# Limit change on triple integral

1. Apr 18, 2005

### trancefishy

ok, so i've got this triple integral: $$\int_{0}^{2} \int_{0}^{y^3} \int_{0}^{y^2} f(x,y,z) dz\, dx\, dy\$$

what i want to do is get the other five integrals that are equivalen. i've got correctly 3 of them, but, for the life of me, cannot get dy dz dx and dy dx dz to work out.

i've bumbled around with $$\int_{0}^{8} \int_{0}^{x^{2/3}} \int_{x^{1/3}}^{2} f(x,y,z) dy\, dz\, dx\$$
and
$$\int_{0}^{8} \int_{0}^{4} \int_{x/z}^{2} f(x,y,z) dy\, dz\, dx\$$
among many others, and can't seem to get it pegged down.

if i integrate to check (just having a constant in the beginning) the correct answer seems to be 32/3. anyways, ANY clues to this, would help me a ton. i'm positive i'm missing something blatant or just have the region thought out incorrectly.

2. Apr 18, 2005

### Theelectricchild

Ill give you a very general suggestion first, then you can try it out. If it's not working I'll take a look at it furthur...
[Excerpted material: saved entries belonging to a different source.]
-- ==== Sys2Proof/Safety.lean ====
section
/-! DEFINITION. What holds of every state a run of the machine reaches, and runs of commands, in the terms the statements
use (10_state.md R30; 46_cascade_controller.md R89, R90, R103, R108). -/

namespace Sys2Proof.Machine

/-- `y1` and `y2` are never nonzero subnormals (R30). -/
def Cell.OutputsClamped (c : Cell) : Prop := isSubnormal c.y1 = false ∧ isSubnormal c.y2 = false

/-- What holds of a band that has had its `init`. -/
structure Band.Inv (b : Band) : Prop where
  /-- `1 .. MAX_CHANNELS` (R108). -/
  channelCount : channelCountWellFormed b.channelCount = true
  /-- One cell for each channel (R89, R90). -/
  cells : b.cells.length = b.channelCount
  /-- All channels hold identical coefficients (R90). -/
  coherent : ∀ c ∈ b.cells, ∀ d ∈ b.cells, c.coeffs = d.coeffs
  /-- R30, of each cell. -/
  clamped : ∀ c ∈ b.cells, c.OutputsClamped
  /-- The stored frequency is at least 0, or a NaN (R89, R97; 90_conflicts.md C2). -/
  frequency : le64 hz0 b.frequencyHz = true ∨ isNaN64 b.frequencyHz = true

/-- What holds of a cascade that has had its `init` (R103, R108). -/
structure Equalizer.Inv (e : Equalizer) : Prop where
  bandCount : bandCountWellFormed e.bandCount = true
  bands : e.bands.length = e.bandCount
  /-- All bands share the sample rate and the channel count, and each is an initialised band (R103, R104). -/
  each : ∀ b ∈ e.bands, b.initialised = true ∧ b.Inv ∧ b.channelCount = e.channelCount ∧ b.sampleRateHz = e.sampleRateHz

/-- The machine's invariant: each of the three systems, once it has been initialised, holds what its level promises. -/
structure State.Inv (s : State) : Prop where
  cell : s.initialised = true → s.cell.OutputsClamped
  band : s.band.initialised = true → s.band.Inv
  equalizer : s.equalizer.initialised = true → s.equalizer.Inv

/-! ## What controller operations leave, up to NOP steps -/

/-- `d` is `c`, or `c` after a NOP step (R62; 46_cascade_controller.md, introduction: "the cells see NOP steps only").
DESIGN CHOICE, safe: log entry 2. -/
def Cell.IdleOf (d c : Cell) : Prop := d = c ∨ d = { c with valid := false }

/-- `d` is `b`, but that any of its cells may have seen a NOP step. -/
def Band.IdleOf (d b : Band) : Prop := ∃ cs, List.Forall₂ Cell.IdleOf cs b.cells ∧ d = { b with cells := cs }

/-- `d` is `e`, but that any of its cells may have seen a NOP step. -/
def Equalizer.IdleOf (d e : Equalizer) : Prop :=
  ∃ bs, List.Forall₂ Band.IdleOf bs e.bands ∧ d = { e with bands := bs }

/-- A cell after a LOAD of `k`, written out (R66). -/
def Cell.loaded (k : Coeffs) (c : Cell) : Cell :=
  { c with a0 := k.a0, a1 := k.a1, a2 := k.a2, b1 := k.b1, b2 := k.b2, valid := false }

/-- A cell after a RESET, written out (R68). -/
def Cell.cleared (c : Cell) : Cell :=
  { c with x1 := 0x00000000#32, x2 := 0x00000000#32, y1 := 0x00000000#32, y2 := 0x00000000#32, valid := false }

/-- A band after one LOAD of `k` to every cell (R102). -/
def Band.loadedWith (k : Coeffs) (b : Band) : Band := { b with cells := b.cells.map (Cell.loaded k) }

/-- Between `s` and `t` only the band and the count of draws differ. That the cells of the other systems keep their `valid` is
a DESIGN CHOICE, unsafe: log entry 2. -/
def State.OnlyBandDiffers (s t : State) : Prop := t = { s with band := t.band, draws := t.draws }

/-- Between `s` and `t` only the cascade and the count of draws differ. That the cells of the other systems keep their `valid`
is a DESIGN CHOICE, unsafe: log entry 2. -/
def State.OnlyEqualizerDiffers (s t : State) : Prop := t = { s with equalizer := t.equalizer, draws := t.draws }

/-! ## Runs of commands -/

/-- The coefficient set of the last LOAD of a run, if there is one (R39). -/
def lastLoad : List Instr → Option Coeffs
  | [] => none
  | .load a0 a1 a2 b1 b2 :: is => some ((lastLoad is).getD ⟨a0, a1, a2, b1, b2⟩)
  | .nop :: is => lastLoad is
  | .process _ :: is => lastLoad is
  | .reset :: is => lastLoad is

/-- A run of commands on the cell, one a step (R38). -/
def execAll : List Instr → State → Host.Outcome State Fault Refusal
  | [], s => .next s
  | i :: is, s =>
    match exec i s with
    | .next t => execAll is t
    | .fault r => .fault r
    | .refused r => .refused r

end Sys2Proof.Machine
end

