/-- The codes of the filter types; 6 and 7 name none, and the operations that carry one are refused (R74). That they are
refused also before `init` and with a band index out of range, where R101 and R105 ignore a setter, and before the counts are
looked at, is the model's own choice, log entry 9. -/
def Obligations.FilterTypeCodes : Prop :=
  FilterType.ofCode 0#3 = some .lowpass ∧ FilterType.ofCode 1#3 = some .highpass ∧
  FilterType.ofCode 2#3 = some .bandpass ∧ FilterType.ofCode 3#3 = some .notch ∧
  FilterType.ofCode 4#3 = some .parametricEQ ∧ FilterType.ofCode 5#3 = some .allPass ∧
  ∀ code : BitVec 3, 6 ≤ code.toNat → ∀ (s : State) (sr f bw g : Binary64) (n : Nat) (k : Int),
    stepBand (.init sr n code f bw g) s = .refused .unknownFilterType ∧
    stepBand (.setParams code f bw g) s = .refused .unknownFilterType ∧
    stepBand (.setType code) s = .refused .unknownFilterType ∧
    stepEqualizer (.setBandParams k code f bw g) s = .refused .unknownFilterType

/-! ## Steps -/

/-- A step performs exactly the next of what the environment presents: the decoded command when `init = 0`, or one whole
operation of the band or of the cascade (R38, R44, R61, R107). That what is presented is the head of `inputs` is the model's
own choice, log entry 6; that a whole operation is one step is deduced, log entry 12. -/
def Obligations.StepRunsPresentedInput : Prop :=
  ∀ (s : State) (rest : List Input),
    (∀ p : Port, p.init = false → s.inputs = .port p :: rest → step s = exec (decode p.cmd) { s with inputs := rest }) ∧
    (∀ op : BandOp, s.inputs = .band op :: rest → step s = stepBand op { s with inputs := rest }) ∧
    (∀ op : EqualizerOp, s.inputs = .equalizer op :: rest → step s = stepEqualizer op { s with inputs := rest })

/-- A word of the opcode table's numbering that decodes to `i`, given to `withFetchWord`, is run by the very next step
(R26, R45; log entry 6). -/
def Obligations.FetchedWordRunsNext : Prop :=
  ∀ (s : State) (nbits w : Nat) (i : Instr), decodeTableWord nbits w = some i →
    step (s.withFetchWord nbits w) = exec i s

/-- R114: with `init = 1` the step performs INIT only, and the command on the other ports has no effect. The values are
those of R124. The list `inputs` and the flag `initialised` are the model's own, log entries 5 and 6; that the band and the
cascade are as before is log entry 2's choice. -/
def Obligations.InitTakesPrecedence : Prop :=
  ∀ (s : State) (op : BitVec 2) (din : BitVec 32) (coef : BitVec 160) (rest : List Input),
    step { s with inputs := .port ⟨true, op, din, coef⟩ :: rest } =
      .next { s with
        inputs := rest, initialised := true,
        cell := { a0 := 0x3F800000#32, a1 := 0x00000000#32, a2 := 0x00000000#32, b1 := 0x00000000#32,
                  b2 := 0x00000000#32, x1 := 0x00000000#32, x2 := 0x00000000#32, y1 := 0x00000000#32,
                  y2 := 0x00000000#32, valid := false } }

/-- A step in which the environment presents nothing is a NOP (R62; log entry 6). That the NOP is one of the cell behind the
ports, and that the cells of the band and of the cascade take no step, is the model's own choice, log entry 2. -/
def Obligations.IdleStepIsNop : Prop := ∀ s : State, s.inputs = [] → step s = exec .nop s
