theorem quanta_negate (q : Word) : quanta (negate q) = -quanta q := by
  unfold quanta
  rw [negate_sign, magnitude_eq, magnitude_eq, negate_mod]
  cases signField q <;> simp

/-! ## Quiet NaNs -/

theorem quietNaN_toNat_mod (d : BitVec 23) : (quietNaN d).toNat % 2 ^ 31 = 0x7FC00000 + d.toNat % 2 ^ 22 := by
  have hd := d.isLt
  have h : quietNaN d = BitVec.ofNat 32 (d.toNat / 2 ^ 22 * 2 ^ 31 + 0x7FC00000 + d.toNat % 2 ^ 22) := by
    apply BitVec.eq_of_toNat_eq
    unfold quietNaN
    have e1 : (d.extractLsb' 22 1).toNat = d.toNat / 2 ^ 22 := by
      simp [BitVec.extractLsb'_toNat, Nat.shiftRight_eq_div_pow]; omega
    have e2 : (d.extractLsb' 0 22).toNat = d.toNat % 2 ^ 22 := by simp [BitVec.extractLsb'_toNat]
    rw [BitVec.toNat_append, BitVec.toNat_append, BitVec.toNat_append, e1, e2, BitVec.toNat_ofNat]
    have h1 : d.toNat / 2 ^ 22 < 2 := by omega
    have h2 : d.toNat % 2 ^ 22 < 2 ^ 22 := by omega
    generalize d.toNat / 2 ^ 22 = a at *
    generalize d.toNat % 2 ^ 22 = b at *
    rw [Nat.shiftLeft_eq, Nat.shiftLeft_eq, Nat.shiftLeft_eq]
    rw [← Nat.shiftLeft_eq _ 22, ← Nat.shiftLeft_add_eq_or_of_lt h2]
    interval_cases a <;> simp <;> omega
  rw [h, BitVec.toNat_ofNat]
  omega

/-- A drawn NaN is a NaN. -/
theorem isNaN_quietNaN (d : BitVec 23) : isNaN (quietNaN d) = true := by
  rw [isNaN_eq, quietNaN_toNat_mod, decide_eq_true_iff]
  omega

theorem isNaN_drawnNaN (n : Nat) : isNaN (drawnNaN n) = true := isNaN_quietNaN _

/-! ## Zeros and infinities as patterns -/

theorem magPattern_lt {v : Word} (h : isFinite v = true) : v.toNat % 2 ^ 31 < 0x7F800000 := by
  rwa [isFinite_eq, decide_eq_true_iff] at h

theorem isZero_eta {v : Word} (h : isZero v = true) : v = signed32 (signField v) 0 := by
  rw [isZero_eq, decide_eq_true_iff] at h
  rw [← h]; exact (signed32_eta v).symm

theorem isInf_eta {v : Word} (h : isInf v = true) : v = signed32 (signField v) 0x7F800000 := by
  rw [isInf_eq, decide_eq_true_iff] at h
  rw [← h]; exact (signed32_eta v).symm

theorem quanta_eq_zero (v : Word) : quanta v = 0 ↔ isZero v = true := by
  rw [← magnitude_eq_zero]
  unfold quanta
  cases signField v <;> simp

theorem isFinite_of_isZero {v : Word} (h : isZero v = true) : isFinite v = true := by
  rw [isZero_eq, decide_eq_true_iff] at h
  rw [isFinite_eq, decide_eq_true_iff]; omega

theorem isFinite_eq_false (v : Word) : isFinite v = false ↔ isInf v = true ∨ isNaN v = true := by
  rcases class_cases v with ⟨a, b, c⟩ | ⟨a, b, c⟩ | ⟨a, b, c⟩ <;> simp [a, b, c]

theorem not_finite_of_isNaN {v : Word} (h : isNaN v = true) : isFinite v = false := (isFinite_eq_false v).2 (.inr h)

theorem not_nan_of_isFinite {v : Word} (h : isFinite v = true) : isNaN v = false := by
  rcases class_cases v with ⟨a, b, c⟩ | ⟨a, b, c⟩ | ⟨a, b, c⟩ <;> simp_all

theorem not_nan_of_isInf {v : Word} (h : isInf v = true) : isNaN v = false := by
  rcases class_cases v with ⟨a, b, c⟩ | ⟨a, b, c⟩ | ⟨a, b, c⟩ <;> simp_all
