/-- Settles O52: `onBand` acts in range on an initialised cascade, and nowhere else. -/
theorem equalizerSettersDelegate : Obligations.EqualizerSettersDelegate := by
  intro s k code type f bw g en hcode op h hop
  have step : stepEqualizer op s = .next (s.putEqualizer (s.equalizer.onBand k h)) := by
    rcases hop with ⟨rfl, rfl⟩ | ⟨rfl, rfl⟩ | ⟨rfl, rfl⟩ | ⟨rfl, rfl⟩ | ⟨rfl, rfl⟩
    case inr.inl => exact withFilterType_some _ hcode
    all_goals rfl
  refine ⟨_, step, State.putEqualizer_only _ s, fun hi h0 hk => ?_, fun hout => ?_⟩
  · rw [Equalizer.onBand_of h ⟨hi, h0, hk⟩]
    exact State.putEqualizer_idleOf _ s
  · have hno : ¬(s.equalizer.initialised ∧ 0 ≤ k ∧ k < (s.equalizer.bandCount : Int)) := by
      rintro ⟨hi, h0, hk⟩
      rcases hout with hu | hneg | hbig
      · simp [hi] at hu
      · omega
      · omega
    rw [Equalizer.onBand_of_not h hno]
    exact State.putEqualizer_idleOf _ s

/-! ## A frame through the cascade (R106) -/

/-- What goes into each band of a cascade, and then what comes out of the last. -/
def bandFrames (n : Nat) : List Band → List Word → List (List Word)
  | [], v => [v]
  | b :: bs, v => v :: bandFrames (n + drawsPerProcess * b.cells.length) bs (b.processFrame n v).2

@[simp] theorem bandFrames_length (n : Nat) (bs : List Band) (v : List Word) :
    (bandFrames n bs v).length = bs.length + 1 := by
  induction bs generalizing n v with
  | nil => rfl
  | cons b bs ih => simp [bandFrames, ih]

@[simp] theorem bandFrames_getElem?_zero (n : Nat) (bs : List Band) (v : List Word) :
    (bandFrames n bs v)[0]? = some v := by
  cases bs <;> rfl

theorem bandFrames_getElem?_length (n : Nat) (bs : List Band) (v : List Word) :
    (bandFrames n bs v)[bs.length]? = some (processBands n bs v).2 := by
  induction bs generalizing n v with
  | nil => rfl
  | cons b bs ih => exact ih _ _

/-- Band `i` takes frame `i` and gives frame `i + 1`, its draws after those of the bands before it. -/
theorem processBands_getElem? {n : Nat} {bs : List Band} {v x : List Word} {i : Nat} {b : Band} (hb : bs[i]? = some b)
    (hx : (bandFrames n bs v)[i]? = some x) :
    let r := b.processFrame (n + drawsPerProcess * ((bs.take i).map fun d => d.cells.length).sum) x
    (processBands n bs v).1[i]? = some r.1 ∧ (bandFrames n bs v)[i + 1]? = some r.2 := by
  induction bs generalizing n v i with
  | nil => simp at hb
  | cons a bs ih =>
    cases i with
    | zero =>
      cases hb
      cases hx
      exact ⟨rfl, bandFrames_getElem?_zero ..⟩
    | succ i =>
      have hrest := ih hb hx
      rw [Nat.add_assoc, ← Nat.mul_add] at hrest
      exact hrest

/-- Settles O53 with the chain `bandFrames`. -/
theorem cascadeFrame : Obligations.CascadeFrame := by
  intro s v hi hv
  exact ⟨_, bandFrames s.draws s.equalizer.bands v, (processBands s.draws s.equalizer.bands v).1,
    stepEqualizer_processFrame hi hv, rfl, bandFrames_length .., bandFrames_getElem?_zero ..,
    bandFrames_getElem?_length .., State.putEqualizer_idleOf _ s, processBands_length ..,
    fun _ _ _ => processBands_getElem?⟩

/-- Settles O54: no disabled band changes its frame or itself. -/
theorem disabledCascadeIsIdentity : Obligations.DisabledCascadeIsIdentity := by
  intro s v hi hv hdisabled
  refine ⟨_, stepEqualizer_processFrame hi hv, rfl, ?_⟩
  rw [processBands_of_disabled s.draws v hdisabled]
  exact ⟨rfl, State.putEqualizer_idleOf s.equalizer s⟩

/-! ## Refusals (R108) -/

/-- Settles O55: a type code below 6 exists, so the counts decide, the channel count first. -/
theorem refusedOperations : Obligations.RefusedOperations := by
  intro s sr f bw g m n code v
  refine ⟨fun hcode hn => ?bandInit, fun hn => ?channels, fun h1 h8 hm => ?bands, fun hi => ?frame⟩
  case bandInit =>
    obtain ⟨type, hcode⟩ := exists_ofCode (code := code) (decide_eq_true hcode)
    refine (withFilterType_some _ hcode).trans (if_neg ?_)
    simp [(channelCountWellFormed_eq_false n).2 hn]
  case channels => simp [stepEqualizer, (channelCountWellFormed_eq_false n).2 hn]
  case bands =>
    have hm0 : bandCountWellFormed m = false := decide_eq_false (by omega)
    simp [stepEqualizer, (channelCountWellFormed_iff n).2 ⟨h1, h8⟩, hm0]
  case frame => simp [stepEqualizer, hi]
Draw out your spacial region as best as you can--- and the idea is that you draw what that region looks like on the specific coordinate planes such as xy xz etc... then you can make the appropriate change of the limits for the specific differential element.

3. Apr 18, 2005

### whozum

Another tip: The outermost integral will always have constant limits, and the inner integrals usually translate 2 functions of each variable into ones of the next integral. If you didnt udnerstand that, just pay attention to the first hint I gave you, the second part is confusing.

4. Apr 19, 2005

### trancefishy

i'm pretty familiar with those things, i've done this on others, and i just cannot figure out what is sticking me on this particular problem. i've tried what i *thought* was all possible ways (for dy anyhow). let's see, the region is $$z=y^2, x=y^3, 0<y<2$$ (those are "...or equal to" sings). it's mostly getting dy correct. i've tried combining the functions, i'm still quite stuck. x/z as a lower limit is not working as i hoped it would, either.

5. Apr 19, 2005

### whozum

More appropriately, as z goes from 0 to y^3, and x goes from 0 to y^3, y goes to 0 and 2.

Start rearranging that.

6. Apr 19, 2005

### saltydog

Hello Trance,

I've looked at this one and I've concluded you can't evaluate this by evaluating dy first and still remain with a single triple integral. dz and dx are ok first but not dy. The reason I say this is because the region being integrated over with respect to a "dy" is not smooth but rather has an edge. However I'm no wiz and may stand to be corrected. I'll stick by my claim until proven otherwise.

Salty

Oh yea, if someone comes up with a solution, I wish to verify that the proposed solution returns the same value as:

$$\int_{0}^{2} \int_{0}^{y^3} \int_{0}^{y^2} (x^2+y^2+z^2) dz\, dx\, dy\ =\frac{8096}{45}$$

Don't wish to be a pain, just precise.

Last edited: Apr 19, 2005
7. Apr 19, 2005

### Theelectricchild

were we told what f(x,y,z) is?

8. Apr 19, 2005

### saltydog

It doesn't matter what the integrand is. I just used that one for a test. The triple integral over the indicated volume should be the same no matter how you integrate it.

9. Apr 19, 2005

### trancefishy

i've just left the integrand as the constant "1", and all my correct answers came out as 32/3. i have been beginning to suspect this is not possible to keep it as a single triple integral. i have tried, serioulsy, every possibly combination of things, i must have done a dozen integrals in all different ways, and none are correct.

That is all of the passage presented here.